(Try it) Each entry below is to be duplicated precisely.
*** Begin section ***
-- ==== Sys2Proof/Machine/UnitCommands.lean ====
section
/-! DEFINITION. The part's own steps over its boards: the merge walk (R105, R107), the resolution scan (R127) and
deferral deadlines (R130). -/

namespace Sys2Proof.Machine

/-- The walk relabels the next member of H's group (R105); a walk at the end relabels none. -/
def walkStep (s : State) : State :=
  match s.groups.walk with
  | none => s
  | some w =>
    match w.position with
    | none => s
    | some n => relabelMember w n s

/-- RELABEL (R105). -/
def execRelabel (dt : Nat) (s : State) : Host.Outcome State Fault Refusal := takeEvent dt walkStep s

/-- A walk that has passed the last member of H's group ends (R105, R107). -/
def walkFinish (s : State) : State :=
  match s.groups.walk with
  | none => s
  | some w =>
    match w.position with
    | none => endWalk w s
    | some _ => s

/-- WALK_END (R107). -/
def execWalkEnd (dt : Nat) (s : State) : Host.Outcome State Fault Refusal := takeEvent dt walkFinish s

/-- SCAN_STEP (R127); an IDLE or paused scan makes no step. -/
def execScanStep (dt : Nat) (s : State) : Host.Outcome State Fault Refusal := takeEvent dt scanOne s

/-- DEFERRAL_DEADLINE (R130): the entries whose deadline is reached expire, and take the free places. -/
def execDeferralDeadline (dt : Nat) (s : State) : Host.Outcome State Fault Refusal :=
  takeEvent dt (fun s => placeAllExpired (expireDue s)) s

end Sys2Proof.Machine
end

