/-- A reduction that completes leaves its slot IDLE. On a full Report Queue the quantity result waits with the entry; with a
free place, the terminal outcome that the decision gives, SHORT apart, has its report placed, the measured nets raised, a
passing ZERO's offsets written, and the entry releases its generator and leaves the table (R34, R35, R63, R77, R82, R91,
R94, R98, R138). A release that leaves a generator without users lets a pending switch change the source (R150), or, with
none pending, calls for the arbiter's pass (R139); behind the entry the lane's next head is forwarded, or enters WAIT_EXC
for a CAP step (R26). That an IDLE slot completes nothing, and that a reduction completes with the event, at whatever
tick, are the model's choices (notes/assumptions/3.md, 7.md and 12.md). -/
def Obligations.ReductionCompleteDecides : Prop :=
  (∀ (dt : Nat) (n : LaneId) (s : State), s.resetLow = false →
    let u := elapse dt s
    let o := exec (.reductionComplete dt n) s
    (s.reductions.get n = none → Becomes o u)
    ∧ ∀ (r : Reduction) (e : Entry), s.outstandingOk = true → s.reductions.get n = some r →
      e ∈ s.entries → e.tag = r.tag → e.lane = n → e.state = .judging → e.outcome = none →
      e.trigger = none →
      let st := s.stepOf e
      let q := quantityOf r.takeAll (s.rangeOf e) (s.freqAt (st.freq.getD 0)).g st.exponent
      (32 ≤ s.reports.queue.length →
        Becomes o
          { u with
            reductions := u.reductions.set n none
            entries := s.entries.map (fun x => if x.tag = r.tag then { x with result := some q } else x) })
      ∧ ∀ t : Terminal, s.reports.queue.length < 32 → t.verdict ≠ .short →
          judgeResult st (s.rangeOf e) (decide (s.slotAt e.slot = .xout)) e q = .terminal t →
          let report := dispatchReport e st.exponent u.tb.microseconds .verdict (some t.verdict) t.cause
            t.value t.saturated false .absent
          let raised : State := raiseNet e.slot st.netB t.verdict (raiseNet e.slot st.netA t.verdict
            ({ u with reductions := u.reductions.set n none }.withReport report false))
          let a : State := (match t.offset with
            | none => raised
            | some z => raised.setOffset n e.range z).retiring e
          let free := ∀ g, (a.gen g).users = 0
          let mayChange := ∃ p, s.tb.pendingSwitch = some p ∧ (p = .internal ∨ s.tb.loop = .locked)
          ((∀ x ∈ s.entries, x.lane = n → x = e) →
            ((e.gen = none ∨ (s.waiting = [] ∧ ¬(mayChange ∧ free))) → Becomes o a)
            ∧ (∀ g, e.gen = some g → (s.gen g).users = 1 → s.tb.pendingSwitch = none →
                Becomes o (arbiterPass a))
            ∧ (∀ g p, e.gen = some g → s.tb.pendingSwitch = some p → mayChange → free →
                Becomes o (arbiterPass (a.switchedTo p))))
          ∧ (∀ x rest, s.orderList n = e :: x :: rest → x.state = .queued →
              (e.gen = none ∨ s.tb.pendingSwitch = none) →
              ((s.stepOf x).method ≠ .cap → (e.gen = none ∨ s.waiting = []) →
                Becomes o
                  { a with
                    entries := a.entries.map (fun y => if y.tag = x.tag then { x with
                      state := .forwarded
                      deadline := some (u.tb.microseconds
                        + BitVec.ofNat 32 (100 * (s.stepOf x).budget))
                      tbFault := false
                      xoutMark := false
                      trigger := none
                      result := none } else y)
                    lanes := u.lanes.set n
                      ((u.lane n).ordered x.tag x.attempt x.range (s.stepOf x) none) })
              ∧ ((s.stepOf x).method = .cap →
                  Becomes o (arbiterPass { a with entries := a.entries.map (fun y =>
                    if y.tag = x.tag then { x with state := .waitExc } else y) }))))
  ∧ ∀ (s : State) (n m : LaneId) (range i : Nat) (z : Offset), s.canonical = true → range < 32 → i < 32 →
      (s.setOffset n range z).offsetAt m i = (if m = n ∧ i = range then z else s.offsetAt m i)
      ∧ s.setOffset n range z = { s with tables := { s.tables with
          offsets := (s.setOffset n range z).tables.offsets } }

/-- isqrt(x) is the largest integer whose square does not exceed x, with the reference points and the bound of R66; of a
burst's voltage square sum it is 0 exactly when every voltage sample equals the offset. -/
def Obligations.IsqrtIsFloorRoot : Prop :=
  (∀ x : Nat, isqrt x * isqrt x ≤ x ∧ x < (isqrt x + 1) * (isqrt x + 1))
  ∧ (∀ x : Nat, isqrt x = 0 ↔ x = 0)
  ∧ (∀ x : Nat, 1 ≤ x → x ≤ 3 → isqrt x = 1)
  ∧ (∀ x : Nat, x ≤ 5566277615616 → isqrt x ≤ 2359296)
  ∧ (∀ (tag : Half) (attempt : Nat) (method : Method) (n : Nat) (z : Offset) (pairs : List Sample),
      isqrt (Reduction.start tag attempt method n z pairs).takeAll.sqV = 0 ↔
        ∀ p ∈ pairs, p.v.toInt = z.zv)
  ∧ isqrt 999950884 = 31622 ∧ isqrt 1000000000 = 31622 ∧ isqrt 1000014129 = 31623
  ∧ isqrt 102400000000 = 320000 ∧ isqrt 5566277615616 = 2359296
*** End section ***
(Exercise response)
-- ==== Sys2Proof/Machine/UnitCommands.lean ====
section
/-! DEFINITION. The part's own steps over its boards: the merge walk (R105, R107), the resolution scan (R127) and
deferral deadlines (R130). -/

namespace Sys2Proof.Machine

/-- The walk relabels the next member of H's group (R105); a walk at the end relabels none. -/
def walkStep (s : State) : State :=
  match s.groups.walk with
  | none => s
  | some w =>
    match w.position with
    | none => s
    | some n => relabelMember w n s

/-- RELABEL (R105). -/
def execRelabel (dt : Nat) (s : State) : Host.Outcome State Fault Refusal := takeEvent dt walkStep s

/-- A walk that has passed the last member of H's group ends (R105, R107). -/
def walkFinish (s : State) : State :=
  match s.groups.walk with
  | none => s
  | some w =>
    match w.position with
    | none => endWalk w s
    | some _ => s

/-- WALK_END (R107). -/
def execWalkEnd (dt : Nat) (s : State) : Host.Outcome State Fault Refusal := takeEvent dt walkFinish s

/-- SCAN_STEP (R127); an IDLE or paused scan makes no step. -/
def execScanStep (dt : Nat) (s : State) : Host.Outcome State Fault Refusal := takeEvent dt scanOne s

/-- DEFERRAL_DEADLINE (R130): the entries whose deadline is reached expire, and take the free places. -/
def execDeferralDeadline (dt : Nat) (s : State) : Host.Outcome State Fault Refusal :=
  takeEvent dt (fun s => placeAllExpired (expireDue s)) s

end Sys2Proof.Machine
end

/-- A reduction that completes leaves its slot IDLE. On a full Report Queue the quantity result waits with the entry; with a
free place, the terminal outcome that the decision gives, SHORT apart, has its report placed, the measured nets raised, a
passing ZERO's offsets written, and the entry releases its generator and leaves the table (R34, R35, R63, R77, R82, R91,
R94, R98, R138). A release that leaves a generator without users lets a pending switch change the source (R150), or, with
none pending, calls for the arbiter's pass (R139); behind the entry the lane's next head is forwarded, or enters WAIT_EXC
for a CAP step (R26). That an IDLE slot completes nothing, and that a reduction completes with the event, at whatever
tick, are the model's choices (notes/assumptions/3.md, 7.md and 12.md). -/
def Obligations.ReductionCompleteDecides : Prop :=
  (∀ (dt : Nat) (n : LaneId) (s : State), s.resetLow = false →
    let u := elapse dt s
    let o := exec (.reductionComplete dt n) s
    (s.reductions.get n = none → Becomes o u)
    ∧ ∀ (r : Reduction) (e : Entry), s.outstandingOk = true → s.reductions.get n = some r →
      e ∈ s.entries → e.tag = r.tag → e.lane = n → e.state = .judging → e.outcome = none →
      e.trigger = none →
      let st := s.stepOf e
      let q := quantityOf r.takeAll (s.rangeOf e) (s.freqAt (st.freq.getD 0)).g st.exponent
      (32 ≤ s.reports.queue.length →
        Becomes o
          { u with
            reductions := u.reductions.set n none
            entries := s.entries.map (fun x => if x.tag = r.tag then { x with result := some q } else x) })
      ∧ ∀ t : Terminal, s.reports.queue.length < 32 → t.verdict ≠ .short →
          judgeResult st (s.rangeOf e) (decide (s.slotAt e.slot = .xout)) e q = .terminal t →
          let report := dispatchReport e st.exponent u.tb.microseconds .verdict (some t.verdict) t.cause
            t.value t.saturated false .absent
          let raised : State := raiseNet e.slot st.netB t.verdict (raiseNet e.slot st.netA t.verdict
            ({ u with reductions := u.reductions.set n none }.withReport report false))
          let a : State := (match t.offset with
            | none => raised
            | some z => raised.setOffset n e.range z).retiring e
          let free := ∀ g, (a.gen g).users = 0
          let mayChange := ∃ p, s.tb.pendingSwitch = some p ∧ (p = .internal ∨ s.tb.loop = .locked)
          ((∀ x ∈ s.entries, x.lane = n → x = e) →
            ((e.gen = none ∨ (s.waiting = [] ∧ ¬(mayChange ∧ free))) → Becomes o a)
            ∧ (∀ g, e.gen = some g → (s.gen g).users = 1 → s.tb.pendingSwitch = none →
                Becomes o (arbiterPass a))
            ∧ (∀ g p, e.gen = some g → s.tb.pendingSwitch = some p → mayChange → free →
                Becomes o (arbiterPass (a.switchedTo p))))
          ∧ (∀ x rest, s.orderList n = e :: x :: rest → x.state = .queued →
              (e.gen = none ∨ s.tb.pendingSwitch = none) →
              ((s.stepOf x).method ≠ .cap → (e.gen = none ∨ s.waiting = []) →
                Becomes o
                  { a with
                    entries := a.entries.map (fun y => if y.tag = x.tag then { x with
                      state := .forwarded
                      deadline := some (u.tb.microseconds
                        + BitVec.ofNat 32 (100 * (s.stepOf x).budget))
                      tbFault := false
                      xoutMark := false
                      trigger := none
                      result := none } else y)
                    lanes := u.lanes.set n
                      ((u.lane n).ordered x.tag x.attempt x.range (s.stepOf x) none) })
              ∧ ((s.stepOf x).method = .cap →
                  Becomes o (arbiterPass { a with entries := a.entries.map (fun y =>
                    if y.tag = x.tag then { x with state := .waitExc } else y) }))))
  ∧ ∀ (s : State) (n m : LaneId) (range i : Nat) (z : Offset), s.canonical = true → range < 32 → i < 32 →
      (s.setOffset n range z).offsetAt m i = (if m = n ∧ i = range then z else s.offsetAt m i)
      ∧ s.setOffset n range z = { s with tables := { s.tables with
          offsets := (s.setOffset n range z).tables.offsets } }

/-- isqrt(x) is the largest integer whose square does not exceed x, with the reference points and the bound of R66; of a
burst's voltage square sum it is 0 exactly when every voltage sample equals the offset. -/
def Obligations.IsqrtIsFloorRoot : Prop :=
  (∀ x : Nat, isqrt x * isqrt x ≤ x ∧ x < (isqrt x + 1) * (isqrt x + 1))
  ∧ (∀ x : Nat, isqrt x = 0 ↔ x = 0)
  ∧ (∀ x : Nat, 1 ≤ x → x ≤ 3 → isqrt x = 1)
  ∧ (∀ x : Nat, x ≤ 5566277615616 → isqrt x ≤ 2359296)
  ∧ (∀ (tag : Half) (attempt : Nat) (method : Method) (n : Nat) (z : Offset) (pairs : List Sample),
      isqrt (Reduction.start tag attempt method n z pairs).takeAll.sqV = 0 ↔
        ∀ p ∈ pairs, p.v.toInt = z.zv)
  ∧ isqrt 999950884 = 31622 ∧ isqrt 1000000000 = 31622 ∧ isqrt 1000014129 = 31623
  ∧ isqrt 102400000000 = 320000 ∧ isqrt 5566277615616 = 2359296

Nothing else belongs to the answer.